Oil companies in turmoil, UK jobs and projects face chop
On Wednesday, Brent crude fell to $49.92 a barrel before climbing back over the $50 mark.
Last month, BP announced a $1 billion restructuring program, which is expected to result in the loss of hundreds of jobs across its UK and US operations. The cuts are in response to falling crude prices and the company’s selling off of $40 billion worth of assets to pay for the US Gulf Deep Water Horizon spill of 2010.
The majority of the budget will be spent on redundancy payments. Job cuts will affect oil exploration and production, refining and trading and administration. Oil firms are looking to cut headcounts and planned projects in order to survive in the current crisis.
“We have already been working very hard over these past 18 months or so to right-size our organization as a result of completing more than $43 billion of divestments,” said BP Group chief executive Bob Dudley after the announcement.
“The simplification work we have already done is serving us well as we face the tougher external environment.
“We continue to seek opportunities to eliminate duplication and stop unnecessary activity that is not fully aligned with the group’s strategy.”
Fadel Gheit, analyst at New York brokerage Oppenheimer & Co, spoke to the Guardian about the consequences of halting operations.
“An oil company that stops drilling is like a human who stops breathing,” he said. “You cannot survive for very long. If oil prices do not exceed $70 by the summer then you will see an awful lot of pressure on small producers followed by a wave of mergers and acquisitions. Investment bankers (who make money out of advising purchasers) have been waiting a long time for this and now its here.”
BP currently employs almost 84,000 people worldwide, including 15,000 in the UK.
BP is not alone however – rival companies Shell, Chevron and ConocoPhilips announced redundancies in Scotland.
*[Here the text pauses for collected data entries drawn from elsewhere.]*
-- ==== Sys2Proof/Machine/Flags.lean ====
section
/-! DEFINITION. The status and error registers as the host reads them (10_state R27, R28), the code values and classes
of 60_exceptions R201, and the two validity flags (R23). -/

namespace Sys2Proof.Machine

/-- The value of the field `STATE` (R27). -/
def Stage.code : Stage → BitVec 2
  | .idle => 0
  | .done => 1
  | .error => 2
  | .fatal => 3

/-- The code that `ERR[7:0]` holds (R201). -/
def ErrCode.code : ErrCode → BitVec 8
  | .none => 0x00
  | .formatShort => 0x01
  | .formatAlign => 0x02
  | .integrity => 0x03
  | .fatalPrim => 0x04
  | .fatalKey => 0x05
  | .fatalRng => 0x06
  | .illegalCmd => 0x10
  | .length => 0x11

/-- The class of a code is a function of the code (R201): the `STATE` that its error entry leaves; `none` for no error. -/
def ErrCode.cls : ErrCode → Option Stage
  | .none => Option.none
  | .formatShort | .formatAlign | .integrity | .illegalCmd | .length => some .error
  | .fatalPrim | .fatalKey | .fatalRng => some .fatal

/-- `STATUS` (R27): bits [1:0] `STATE`, [3:2] reserved 0, [4] `KEYV`, [5] `IVV`, [31:6] reserved 0. -/
def statusWord (s : State) : Word :=
  (0 : BitVec 26) ++ BitVec.ofBool s.ivv ++ BitVec.ofBool s.keyv ++ (0 : BitVec 2) ++ s.stage.code

/-- `ERR` (R28): bits [7:0] the code, bits [31:8] read as 0. -/
def errWord (s : State) : Word := (0 : BitVec 24) ++ s.err.code

end Sys2Proof.Machine
end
The Russian state-owned oil giant Rosneft (in which BP owns a 19.75 percent stake) and Brazil’s Petrobras are also reportedly affected.
In December, a report revealed the oil and gas sector could lose 35,000 jobs in the next five years.
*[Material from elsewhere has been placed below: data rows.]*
-- ==== Sys2Proof/Laws/PerInstr.lean ====
section
/-! SUPPORT. The per-instruction family of LAWS.json: each command's word in the table's numbering, and that it has no
reserved bit (30_encoding R70, R72). -/

namespace Sys2Proof.Laws.Encoding

/-- The command is well formed, its word is format C with `RSV` = 0, and the word is the one the table decodes to it. -/
def Statement (i : Instr) : Prop :=
  i.wf = true ∧ rsvField (encode i) = 0 ∧ decodeTableWord 32 (encode i).toNat = some i

theorem derive : Statement .derive := ⟨rfl, rfl, rfl⟩
theorem encrypt : Statement .encrypt := ⟨rfl, rfl, rfl⟩
theorem decrypt : Statement .decrypt := ⟨rfl, rfl, rfl⟩
theorem ldkey : Statement .ldkey := ⟨rfl, rfl, rfl⟩
theorem clear : Statement .clear := ⟨rfl, rfl, rfl⟩
theorem sha1 : Statement .sha1 := ⟨rfl, rfl, rfl⟩
theorem hmac : Statement .hmac := ⟨rfl, rfl, rfl⟩
theorem aesencb : Statement .aesencb := ⟨rfl, rfl, rfl⟩
theorem aesdecb : Statement .aesdecb := ⟨rfl, rfl, rfl⟩
theorem pad : Statement .pad := ⟨rfl, rfl, rfl⟩
theorem unpad : Statement .unpad := ⟨rfl, rfl, rfl⟩

end Sys2Proof.Laws.Encoding
end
The study – Fuelling the Next Generation, commissioned by industry body Oil and Gas UK, industry skills and safety body Opito and the Department for Business, Innovation and Skills – also estimates 12,000 new workers will be needed for the UK sector.
Meanwhile in the UK, critics argue that since oil has fallen in value by more than 50 percent since June last year, petrol prices should be down to around £1 per liter.
Petrol currently costs an average of £1.11 a liter and diesel £1.18. Many claim prices should be around 10p lower.
Robert Flello MP for Stoke-on-Trent South told the Daily Mail: “Why is it that petrol prices can rise very quickly when the oil price goes up but do not fall equally quickly when the price goes down?”